オーガニックフラワーの普及に努める「種から根っこと葉っぱ」(愛知県名古屋市) 

【ここが最前線】農薬や化学肥料を使わないオーガニックフラワーの普及に努める

近年、オーガニックという言葉は、かなり私たちの生活に浸透してきました。
いまや、オーガニックな野菜は当たり前。
肉や魚についても生産者の顔が見えるサイトで購入する人が増えています。
食に対する関心が高まると同時に、私たちの暮らしそのものを見直そう
という動きが高まっているのでしょう。

しかし、お花の世界ではそうした動きはまだあまり見られないように思います。

名古屋市栄の小さなフラワーショップで、
フラワー&グリーンアドバイザーを営む内山早智子さんは
2011年からオーガニックフラワーを使ったアレンジメントなどを
行っており、その普及に努めています。

「種から根っこと葉っぱ」でフラワー&グリーンアドバイザーを務める内山早智子さん

 

 

ナチュラルなフラワーショップ「種から根っこと葉っぱ」

栄と言えば名古屋の中心の繁華街。
ファッションから飲食店までオシャレな店がひしめく場所ですが、
地下鉄名城線「矢場町」の駅から東に150メートルほどの所に
小さなフラワーショップがあります。

「種から根っこと葉っぱ」という店名もキュート。
生花のほかにもドライフラワーや暮らしを楽しくしてくれる雑貨などを扱っており、
店の雰囲気もナチュラル。

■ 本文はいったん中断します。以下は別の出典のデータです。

-- ==== Sys2Proof/Laws/Ops.lean ====
section
/-! SUPPORT. One lemma per shared operation that says once everything it can do; later proofs cite these and do not
unfold the operations. -/

namespace Sys2Proof.Machine

/-! ### Conditions -/

theorem frameComplete_iff (s : State) : frameComplete s = true ↔ s.clocks = s.params.nBits := by
  simp [frameComplete]

theorem not_frameComplete_iff (s : State) : frameComplete s = false ↔ s.clocks ≠ s.params.nBits := by
  simp [frameComplete]

theorem windowExpired_iff (s : State) : windowExpired s = true ↔ s.params.idleTicks ≤ s.elapsed.toNat + 1 := by
  simp [windowExpired]

theorem not_windowExpired_iff (s : State) : windowExpired s = false ↔ s.elapsed.toNat + 1 < s.params.idleTicks := by
  simp [windowExpired]

theorem timedOut_iff (s : State) : timedOut s = true ↔ s.params.timeoutTicks < s.elapsed.toNat + 1 := by
  simp [timedOut]

theorem not_timedOut_iff (s : State) : timedOut s = false ↔ s.elapsed.toNat + 1 ≤ s.params.timeoutTicks := by
  simp [timedOut]

/-! ### Parameters -/

/-- The constraints of the geometry, one by one. -/
theorem params_geometry {p : Config.Params} (h : p.wf = true) :
    1 ≤ p.nibbleW ∧ p.nibbleW ≤ 4 ∧ 1 ≤ p.nNibbles ∧ p.nBits = p.nibbleW * p.nNibbles := by
  simp only [Config.Params.wf, Config.Params.geometryWf, Bool.and_eq_true, decide_eq_true_eq] at h
  obtain ⟨⟨⟨⟨⟨⟨⟨⟨h1, h2⟩, h3⟩, h4⟩, -⟩, -⟩, -⟩, -⟩, -⟩ := h
  exact ⟨h1, h2, h3, h4⟩

/-- The constraints of the layout, one by one. -/
theorem params_layout {p : Config.Params} (h : p.wf = true) :
    p.layout.idxSign < p.nNibbles ∧ p.layout.idxDigLast < p.nNibbles ∧ p.layout.idxDp < p.nNibbles ∧
      p.layout.idxUnit < p.nNibbles ∧ p.layout.idxDigLast = p.layout.idxDigFirst + 5 ∧
      p.layout.dpLiteral.toNat ≤ 6 := by
  simp only [Config.Params.wf, Config.Params.layoutWf, Bool.and_eq_true, decide_eq_true_eq] at h
  obtain ⟨⟨⟨⟨⟨-, ⟨⟨⟨⟨h1, h2⟩, h3⟩, h4⟩, h5⟩, h6⟩, -⟩, -⟩, -⟩, -⟩ := h
  exact ⟨h1, h2, h3, h4, h5, h6⟩

/-- The constraints of the counts, one by one. -/
theorem params_counts {p : Config.Params} (h : p.wf = true) :
    1 ≤ p.ovrW ∧ 1 ≤ p.idleTicks ∧ p.idleTicks < 256 ∧ p.timeoutTicks + 1 < 256 := by
  simp only [Config.Params.wf, Bool.and_eq_true, decide_eq_true_eq] at h
  obtain ⟨⟨⟨⟨-, h1⟩, h2⟩, h3⟩, h4⟩ := h
  exact ⟨h1, h2, h3, h4⟩

/-- A frame has at least one bit. -/
theorem nBits_pos {p : Config.Params} (h : p.wf = true) : 1 ≤ p.nBits := by
  obtain ⟨h1, -, h3, h4⟩ := params_geometry h
  rw [h4]
  exact Nat.mul_pos h1 h3

/-- A position of the frame is its slot and its bit in the slot. -/
theorem position_iff {w k i q : Nat} (hq : q < w) : k = w * i + q ↔ k / w = i ∧ k % w = q := by
  rw [Nat.div_mod_unique (by omega)]
  omega

/-- The slot of a bit of the frame is a slot of the geometry. -/
theorem slot_lt {p : Config.Params} (h : p.wf = true) {k : Nat} (hk : k < p.nBits) : k / p.nibbleW < p.nNibbles :=
  Nat.div_lt_of_lt_mul (by rw [← (params_geometry h).2.2.2]; exact hk)

/-! ### Selection and counting -/

@[simp] theorem acquisitionState_beq (a b : AcquisitionState) : (a == b) = decide (a = b) := by
  cases a <;> cases b <;> rfl

/-- A guarded operation answers a next state only where it is selected. -/
theorem whenSelected_next {c : Bool} {r : Result} {t : State} :
    whenSelected c r = .next t ↔ c = true ∧ r = .next t := by
  cases c <;> simp [whenSelected]

@[simp] theorem whenSelected_true (r : Result) : whenSelected true r = r := rfl

@[simp] theorem whenSelected_false (r : Result) : whenSelected false r = .refused .notSelected := rfl

theorem le_satInc (w v : Nat) : v ≤ satInc w v := by
  unfold satInc; split <;> omega

theorem satInc_lt {w v : Nat} (h : v < 2 ^ w) : satInc w v < 2 ^ w := by
  unfold satInc; split <;> omega

/-- Counting one more, saturating, is the saturated count of one more. -/
theorem satInc_min (w n : Nat) : satInc w (min n (2 ^ w - 1)) = min (n + 1) (2 ^ w - 1) := by
  unfold satInc; split <;> omega

/-- A tick counted without wrapping. -/
theorem elapsed_succ (e : BitVec 8) (h : e.toNat + 1 < 256) : (e + 1).toNat = e.toNat + 1 := by
  rw [BitVec.toNat_add]; exact Nat.mod_eq_of_lt h

/-! ### The buffer -/

@[simp] theorem length_writeSlot (b : FrameBuffer) (i : Nat) (v : Nibble) :
    (writeSlot b i v).length = b.length := by
  simp [writeSlot]

theorem readSlot_writeSlot_same {b : FrameBuffer} {i : Nat} (v : Nibble) (h : i < b.length) :
    readSlot (writeSlot b i v) i = v := by
  simp [readSlot, writeSlot, h]

theorem readSlot_writeSlot_other (b : FrameBuffer) {i j : Nat} (v : Nibble) (h : j ≠ i) :
    readSlot (writeSlot b i v) j = readSlot b j := by
  simp [readSlot, writeSlot, List.getElem?_set_ne (Ne.symm h)]

@[simp] theorem length_clearedBuffer (n : Nat) : (clearedBuffer n).length = n := List.length_replicate

@[simp] theorem readSlot_clearedBuffer (n : Nat) (i : Nat) : readSlot (clearedBuffer n) i = 0 := by
  simp only [readSlot, clearedBuffer, List.getD_eq_getElem?_getD, List.getElem?_replicate]
  split <;> rfl

@[simp] theorem frameBit_clearedBuffer (p : Config.Params) (n k : Nat) : frameBit p (clearedBuffer n) k = false := by
  simp [frameBit]

theorem fitsGeometry_clearedBuffer (p : Config.Params) : FitsGeometry p (clearedBuffer p.nNibbles) := by
  refine ⟨length_clearedBuffer _, fun v hv => ?_⟩
  rw [(List.mem_replicate.1 hv).2]
  exact Nat.two_pow_pos _

/-- What a slot of the geometry reads as fits the slot's bits. -/
theorem readSlot_lt {p : Config.Params} {b : FrameBuffer} (h : FitsGeometry p b) (i : Nat) :
    (readSlot b i).toNat < 2 ^ p.nibbleW := by
  by_cases hi : i < b.length
  · have e : readSlot b i = b[i] := by simp [readSlot, hi]
    rw [e]
    exact h.2 _ (List.getElem_mem hi)
  · have e : readSlot b i = 0 := by simp [readSlot, List.getElem?_eq_none (Nat.le_of_not_lt hi)]
    rw [e]
    exact Nat.two_pow_pos _

/-- Adding the pointer's bit to a slot of `w` bits whose bit is clear sets that bit and leaves the others: no carry. -/
theorem addToSlot_bit {w : Nat} (h1 : 1 ≤ w) (h4 : w ≤ 4) (n : Nibble) (k j : Fin 4) (hk : k.val < w)
    (hn : n.toNat < 2 ^ w) (h : n.getLsbD k.val = false) :
    (addToSlot w n k).getLsbD j.val = (n.getLsbD j.val || j == k) := by
  revert n k j
  interval_cases w <;> decide

/-- The same addition as an OR (R101, corner case (b)). -/
theorem addToSlot_eq_or {w : Nat} (h1 : 1 ≤ w) (h4 : w ≤ 4) (n : Nibble) (k : Fin 4) (hk : k.val < w)
    (hn : n.toNat < 2 ^ w) (h : n.getLsbD k.val = false) : addToSlot w n k = n ||| ((1 : Nibble) <<< k.val) := by
  revert n k
  interval_cases w <;> decide

/-- The value that the addition stores. -/
theorem addToSlot_toNat {w : Nat} (h4 : w ≤ 4) (n : Nibble) (k : BitPos) :
    (addToSlot w n k).toNat = (n.toNat + 2 ^ k.val) % 2 ^ w := by
  have h0 : 0 < 2 ^ w := Nat.two_pow_pos w
  have h1 : 2 ^ w ≤ 2 ^ 4 := Nat.pow_le_pow_right (by decide) h4
  have h2 := Nat.mod_lt (n.toNat + 2 ^ k.val) h0
  rw [addToSlot, BitVec.toNat_ofNat]
  exact Nat.mod_eq_of_lt (by omega)

@[simp] theorem length_addBit (w : Nat) (b : FrameBuffer) (i : Nat) (k : BitPos) :
    (addBit w b i k).length = b.length :=
  length_writeSlot _ _ _

theorem addBit_same (w : Nat) {b : FrameBuffer} {i : Nat} (k : BitPos) (h : i < b.length) :
    readSlot (addBit w b i k) i = addToSlot w (readSlot b i) k :=
  readSlot_writeSlot_same _ h

theorem addBit_other (w : Nat) (b : FrameBuffer) {i j : Nat} (k : BitPos) (h : j ≠ i) :
    readSlot (addBit w b i k) j = readSlot b j :=
  readSlot_writeSlot_other b _ h

/-- Storing a bit in a slot gives a buffer of the same geometry. -/
theorem fitsGeometry_addBit {p : Config.Params} (hp : p.wf = true) {b : FrameBuffer} (hb : FitsGeometry p b)
    (i : Nat) (k : BitPos) : FitsGeometry p (addBit p.nibbleW b i k) := by
  refine ⟨(length_addBit _ _ _ _).trans hb.1, fun v hv => ?_⟩
  rcases List.mem_or_eq_of_mem_set hv with h | rfl
  · exact hb.2 v h
  · rw [addToSlot_toNat (params_geometry hp).2.1]
    exact Nat.mod_lt _ (Nat.two_pow_pos _)

/-- Storing a bit at a clear position sets exactly that bit of the frame. -/
theorem frameBit_addBit {p : Config.Params} (hp : p.wf = true) {b : FrameBuffer} (hb : FitsGeometry p b) {i : Nat}
    (hi : i < p.nNibbles) (q : BitPos) (hq : q.val < p.nibbleW) (h : (readSlot b i).getLsbD q.val = false) (k : Nat) :
    frameBit p (addBit p.nibbleW b i q) k = (frameBit p b k || decide (k = p.nibbleW * i + q.val)) := by
  obtain ⟨h1, h4, -⟩ := params_geometry hp
  have hm : k % p.nibbleW < 4 := Nat.lt_of_lt_of_le (Nat.mod_lt _ h1) h4
  have hpos : decide (k = p.nibbleW * i + q.val) = (decide (k / p.nibbleW = i) && decide (k % p.nibbleW = q.val)) := by
    rw [Bool.eq_iff_iff, Bool.and_eq_true, decide_eq_true_eq, decide_eq_true_eq, decide_eq_true_eq]
    exact position_iff hq
  rw [hpos]
  unfold frameBit
  by_cases hk : k / p.nibbleW = i
  · rw [hk, addBit_same _ _ (by rw [hb.1]; exact hi)]
    refine (addToSlot_bit h1 h4 _ q ⟨k % p.nibbleW, hm⟩ hq (readSlot_lt hb i) h).trans ?_
    congr 1
    rw [Bool.eq_iff_iff]
    simp [Fin.ext_iff]
  · rw [addBit_other _ _ _ hk]
    simp [hk]

/-- Two buffers of the geometry with the same bits are the same buffer. -/
theorem buffer_ext_bits {p : Config.Params} (hp : p.wf = true) {b c : FrameBuffer} (hb : FitsGeometry p b)
    (hc : FitsGeometry p c) (h : ∀ k, k < p.nBits → frameBit p b k = frameBit p c k) : b = c := by
  obtain ⟨-, -, -, h7⟩ := params_geometry hp
  refine List.ext_getElem (hb.1.trans hc.1.symm) fun i hi hi' => ?_
  have hin : i < p.nNibbles := hb.1 ▸ hi
  have eb : readSlot b i = b[i] := by simp [readSlot, hi]
  have ec : readSlot c i = c.get ⟨i, hi'⟩ := by simp [readSlot, hi']
  rw [← eb]
  refine Eq.trans ?_ ec
  apply BitVec.eq_of_getLsbD_eq
  intro j _
  by_cases hj : j < p.nibbleW
  · have hk := (position_iff (k := p.nibbleW * i + j) (i := i) hj).1 rfl
    have := h (p.nibbleW * i + j) (by
      rw [h7]
      calc p.nibbleW * i + j < p.nibbleW * i + p.nibbleW := by omega
        _ = p.nibbleW * (i + 1) := (Nat.mul_succ _ _).symm
        _ ≤ p.nibbleW * p.nNibbles := Nat.mul_le_mul_left _ hin)
    simpa only [frameBit, hk] using this
  · have hz : ∀ {d : FrameBuffer}, FitsGeometry p d → (readSlot d i).getLsbD j = false := fun hd =>
      Nat.testBit_lt_two_pow (Nat.lt_of_lt_of_le (readSlot_lt hd i) (Nat.pow_le_pow_right (by decide) (by omega)))
    rw [hz hb, hz hc]

/-- The bit at the pointer is the next bit of the frame. -/
theorem frameBit_pointer {s : State} (hp : PointerAgrees s) :
    frameBit s.params s.buf s.clocks = (readSlot s.buf s.bytePos).getLsbD s.bitPos.val := by
  obtain ⟨h1, -, h3⟩ := hp
  simp only [frameBit, (position_iff h3).1 h1]

/-- Where R33 and R35 hold the addressed bit is zero. -/
theorem addressed_bit_clear {s : State} (hu : UnwrittenBitsZero s) (hp : PointerAgrees s)
    (hc : s.clocks ≠ s.params.nBits) : (readSlot s.buf s.bytePos).getLsbD s.bitPos.val = false := by
  rw [← frameBit_pointer hp]
  exact hu _ (Nat.lt_of_le_of_ne hp.2.1 hc) (le_refl _)

/-- Where R35 holds and the frame is not complete, `byte_pos` names a slot. -/
theorem bytePos_lt {s : State} (hw : s.params.wf = true) (hp : PointerAgrees s) (hc : s.clocks ≠ s.params.nBits) :
    s.bytePos < s.params.nNibbles := by
  obtain ⟨h1, h2, h3⟩ := hp
  have hs := slot_lt hw (Nat.lt_of_le_of_ne h2 hc)
  rwa [((position_iff h3).1 h1).1] at hs

/-- Every memory view of a buffer is in canonical form, after any write and after the clearing alike. -/
theorem bufferCells_wf (b : FrameBuffer) : Memory.wf b.length (bufferCells b) := by
  constructor
  · rw [bufferCells, List.map_filterMap]
    refine List.Pairwise.filterMap (R := fun x y : Nat => x < y) _ ?_ List.pairwise_lt_range
    intro x y hxy u hu v hv
    by_cases hx : readSlot b x = 0 <;> by_cases hy : readSlot b y = 0 <;> simp [hx, hy] at hu hv
    obtain ⟨-, rfl⟩ := hu; obtain ⟨-, rfl⟩ := hv; exact hxy
  · intro c hc
    simp only [bufferCells, List.mem_filterMap] at hc
    obtain ⟨i, hmem, hi⟩ := hc
    split at hi
    · cases hi
    · rename_i hne
      injection hi with hi
      subst hi
      have hlt := (readSlot b i).isLt
      refine ⟨List.mem_range.1 hmem, ?_, ?_⟩
      · intro h0
        apply hne
        have := congrArg BitVec.toNat h0
        simp at this
        apply BitVec.eq_of_toNat_eq
        simp
        omega
      · simp
        omega

theorem reset_bufferCells : bufferCells State.reset.buf = [] := by decide

/-! ### The pointer -/

theorem slotIndex?_eq_some {n p i : Nat} : slotIndex? n p = some i ↔ p = i ∧ p < n := by
  unfold slotIndex?
  split
  · rename_i h; simp [h]
  · rename_i h; simp [h]

theorem slotIndex?_eq_none {n p : Nat} : slotIndex? n p = none ↔ n ≤ p := by
  unfold slotIndex?
  split
  · simp only [reduceCtorEq, false_iff]; omega
  · simp only [true_iff]; omega

theorem nextBitPos_val {w : Nat} (h4 : w ≤ 4) (k : BitPos) (hk : k.val < w) :
    (nextBitPos w k).val = if k.val + 1 = w then 0 else k.val + 1 := by
  revert k
  interval_cases w <;> decide

/-- Advancing the pointer keeps its agreement with the count (R35). -/
theorem pointer_succ {w c p : Nat} (h4 : w ≤ 4) (k : BitPos) (hk : k.val < w) (h : c = w * p + k.val) :
    c + 1 = w * nextBytePos w k p + (nextBitPos w k).val ∧ (nextBitPos w k).val < w := by
  rw [nextBytePos, nextBitPos_val h4 k hk]
  split
  · rw [Nat.mul_succ]
    omega
  · omega

/-! ### Taking the next arrival -/

/-- Everything taking an arrival can do. -/
theorem fetch_cases {s s' : State} {bs : List Byte} (h : fetch s = some (bs, s')) :
    (∃ e rest, s.stimulus = .event e :: rest ∧ bs = [selectorOf e s] ∧ s' = { s with stimulus := rest }) ∨
    (∃ x y rest, s.stimulus = .together x y :: rest ∧ bs = [selectorOf (orderOfPair s.draws x y).1 s] ∧
      s' = { s with stimulus := .event (orderOfPair s.draws x y).2 :: rest, draws := s.draws + 1 }) ∨
    (∃ v rest, s.stimulus = .decoderCall v :: rest ∧ bs = bytesOfFunctionWord v ∧
      s' = { s with stimulus := rest }) := by
  unfold fetch at h
  split at h
  · cases h
  · rename_i e rest hs; cases h; exact .inl ⟨e, rest, hs, rfl, rfl⟩
  · rename_i x y rest hs; cases h; exact .inr (.inl ⟨x, y, rest, hs, rfl, rfl⟩)
  · rename_i v rest hs; cases h; exact .inr (.inr ⟨v, rest, hs, rfl, rfl⟩)

/-- A pair is taken in one of its two orders. -/
theorem orderOfPair_cases (n : Nat) (x y : Event) : orderOfPair n x y = (x, y) ∨ orderOfPair n x y = (y, x) := by
  unfold orderOfPair; split <;> simp

end Sys2Proof.Machine
end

普通のお花屋さんとはかなり違います。
何よりお花屋さんに付きものの、冷蔵庫タイプの大きなショーケースがありません。

 

中区栄にある「種から根っこと葉っぱ」。お花屋さんというより、オシャレな雑貨屋さんといった雰囲気

 

 

花に無理をさせない 環境に負荷をかけないお花屋さんをめざして

「お花屋さんらしいお花屋さんにはなりたくなかったんです」という内山さん。
それはどういう意味なのでしょうか。

内山さんは、インテリア関連の仕事がしたくて花の仕事についたとのこと。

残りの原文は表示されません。